In this he suggested that, Man having reached a state of physical
perfection through the progressive law of Natural Selection, thenceforth
Mind became the dominating factor, endowing Man with an ever-increasing
power of intelligence which, whilst the physical had remained
stationary, had continued to develop according to his needs. This
"in-breathing" of a divine Spirit, or the controlling force of a supreme
directive Mind and Purpose, which was one of the points of divergence
between his theory and that held by Darwin, is too well known to need
repetition.
This disagreement has a twofold interest from the fact that Darwin, in
his youth, studied theology with the full intention of taking holy
orders, and for some years retained his faith in the more or less
orthodox beliefs arising out of the Bible. But as time went by, an
ever-extending knowledge of the mystery of the natural laws governing
the development of man and nature led him to make the characteristically
frank avowal that he "found it more and more difficult ... to invent
evidence which would suffice to convince"; adding, "This disbelief crept
over me at a very slow rate, but was at last complete. The rate was so
slow that I felt no distress."[57] With Wallace, however, his early
disbelief ended in a deep conviction that "as nothing in nature actually
'dies,' but renews its life in another and higher form, so Man, the
highest product of natural laws here, must by the power of mind and
intellect continue to develop hereafter."

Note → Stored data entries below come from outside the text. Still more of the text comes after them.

-- ==== Sys2Proof/Proofs/HostStateObligations.lean ====
section
/-! The statements about the fatal fault, the CMD register and the STATUS register. -/

namespace Sys2Proof.Proofs

open Sys2Proof.Machine

/-- Settles O53: every move is one of the effects of `MoveEffect`, of which only a PLAY's fatal fault sets G.FAULT and
only reset changes what it freezes. -/
theorem faultIsStickyUntilReset : Obligations.FaultIsStickyUntilReset := by
  refine ⟨fun _ => rfl, fun s t a h => ⟨fun hs ht => ?_, fun hs ha => ?_, runCommand_dead, ?_⟩⟩
  · obtain ⟨d, b, l, hr, hl, rfl⟩ := ((perform_effect h).command_of_fault hs ht).fatal_of_fault hs ht
    exact ⟨d, b, l, hl, playCommand_fatal hs hr hl, rfl⟩
  · simpa only [hs] using (perform_effect h).frozen_of_dead hs ha
  · rintro rfl
    injection h with h
    exact h ▸ rfl

/-- Settles O44: CMD's value selects the command, and none of the named values 1 to 3 is a reserved one. -/
theorem cmdWriteExecutesTheCommand : Obligations.CmdWriteExecutesTheCommand := by
  intro s
  refine ⟨rfl, rfl, rfl, fun t _ => statusWord_active t, fun w hw => ?_, writeReg_cmd_dead⟩
  have named_not_reserved : ∀ v ∈ [1#32, 2#32, 3#32],
      ¬ (v.extractLsb' 0 2 = 0#2 ∨ v.extractLsb' 2 30 ≠ 0#30) := by simp
  have hne {v : Word} (hv : v ∈ [1#32, 2#32, 3#32]) : w ≠ v := fun h => named_not_reserved v hv (h ▸ hw)
  exact writeReg_cmd_reserved (hne (by simp)) (hne (by simp)) (hne (by simp)) s

/-- Settles O45: RENDER puts its result in G.ACTIVE, which is bit 0 of STATUS. -/
theorem statusReadsActiveAndFault : Obligations.StatusReadsActiveAndFault := by
  intro s w
  refine ⟨statusWord_active s, statusWord_fault s, fun k hk => statusWord_high s hk, rfl, ?_⟩
  intro dst n t b hf hr hn h
  exact ⟨_, renderCommand_of_render1 hf hr hn h, statusWord_active _⟩

end Sys2Proof.Proofs
end

section
/-! SUPPORT. How many bytes a sound instruction takes (R90, R97), that no rule reads byte 1 (R94), and which CMD words
are reserved (R98, R99). -/

namespace Sys2Proof.Machine

/-! ## Decoding a program, by the number of bytes (R90, R97) -/

/-- An instruction is read off twelve bytes and leaves the others. -/
theorem decode_program_of_le_length {bs : List Byte} (h : 12 ≤ bs.length) :
    ∃ code op, decode .program bs = .ok (soundInstr code op) (bs.drop 12) := by
  match bs, h with
  | _ :: _ :: _ :: _ :: _ :: _ :: _ :: _ :: _ :: _ :: _ :: _ :: _, _ => exact ⟨_, _, rfl⟩

/-- Fewer bytes do not match the one format there is. -/
theorem decode_program_of_length_lt {bs : List Byte} (h : bs.length < 12) :
    decode .program bs = .reject .shortInstruction := by
  simp only [decode]
  unfold decodeSound
  split
  · simp only [List.length_cons] at h
    omega
  · rfl

/-- Commands have no waveform code, so what has one is read from a program. -/
theorem space_of_sound {i : Instr} {code : Byte} {op : SoundOps} (h : i.sound = some (code, op)) :
    i.space = .program := by
  cases i with
  | play | stop | render | cmdReserved => cases h
  | _ => rfl

/-! ## The reserved byte (R94) -/

/-- None of the operands later rules use comes from byte 1 (R95). -/
@[simp] theorem clampOps_flags (op : SoundOps) (fl : Byte) : clampOps { op with flags := fl } = clampOps op := rfl

/-- The common template reads the operands through their clamped values only (R134, R140). -/
theorem playSound_congr_clampOps {op op' : SoundOps} (h : clampOps op = clampOps op') (code : Byte) (s : State) :
    playSound code op s = playSound code op' s := by
  simp only [playSound, enterInstr, h]

/-- What the instruction of a waveform code does (R92, R134). -/
theorem exec_soundInstr (code : Byte) (op : SoundOps) (s : State) :
    exec (soundInstr code op) s = playSound code op s :=
  exec_sound (soundInstr_sound code op) s

/-! ## The CMD words (R98, R99) -/

/-- The bytes of a CMD write are one command, with no byte left. -/
theorem decode_command_bytesOfWord (w : Word) : decode .command (bytesOfWord w) = .ok (commandInstr w) [] := by
  simp only [bytesOfWord, decode, decodeCommand, le32_bytes]

/-- A value below and a value above the named 1 to 3 are reserved. -/
theorem commandInstr_reserved {w : Word} (h : w = 0#32 ∨ 4 ≤ w.toNat) : commandInstr w = .cmdReserved w := by
  have not_named {v : Word} (hv : v ≠ 0#32 ∧ v.toNat < 4) : w ≠ v := by
    rintro rfl
    exact h.elim hv.1 (Nat.not_le.2 hv.2)
  simp only [commandInstr, if_neg (not_named (v := 1#32) (by decide)), if_neg (not_named (v := 2#32) (by decide)),
    if_neg (not_named (v := 3#32) (by decide))]

theorem exec_cmdReserved (w : Word) (s : State) : exec (.cmdReserved w) s = .next s := rfl

end Sys2Proof.Machine
end

section
/-! The statements about the number of bytes, the reserved byte and the reserved CMD values. -/

namespace Sys2Proof.Proofs

open Sys2Proof.Machine

/-- Settles O4: the program decoder looks at the number of bytes only to accept or to reject. -/
theorem everyTwelveBytesAreOneInstruction : Obligations.EveryTwelveBytesAreOneInstruction := by
  refine fun bs => ⟨fun h => ?_, decode_program_of_length_lt⟩
  obtain ⟨code, op, hd⟩ := decode_program_of_le_length h
  exact ⟨_, hd, space_of_sound (soundInstr_sound code op)⟩

/-- Settles O5: every sound instruction is the common template on its clamped operands, and byte 1 is in none of
them. -/
theorem reservedByteIsIgnored : Obligations.ReservedByteIsIgnored := by
  intro code fl op s
  rw [exec_soundInstr, exec_soundInstr]
  exact playSound_congr_clampOps (clampOps_flags op fl) code s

The varied reasons leading up to this final conviction, as related by
himself in "Miracles and Modern Spiritualism" and "My Life," are,
however, too numerous and detailed to be retold in a brief summary in
this place.
The correspondence that follows deals entirely with investigations on
this side of the Atlantic, but a good deal of evidence which to him was
conclusive was obtained during his stay in America, where Spiritualism
has been more widely recognised, and for a much longer period than in
England.
Some of the letters addressed to Miss Buckley (afterwards Mrs. Fisher)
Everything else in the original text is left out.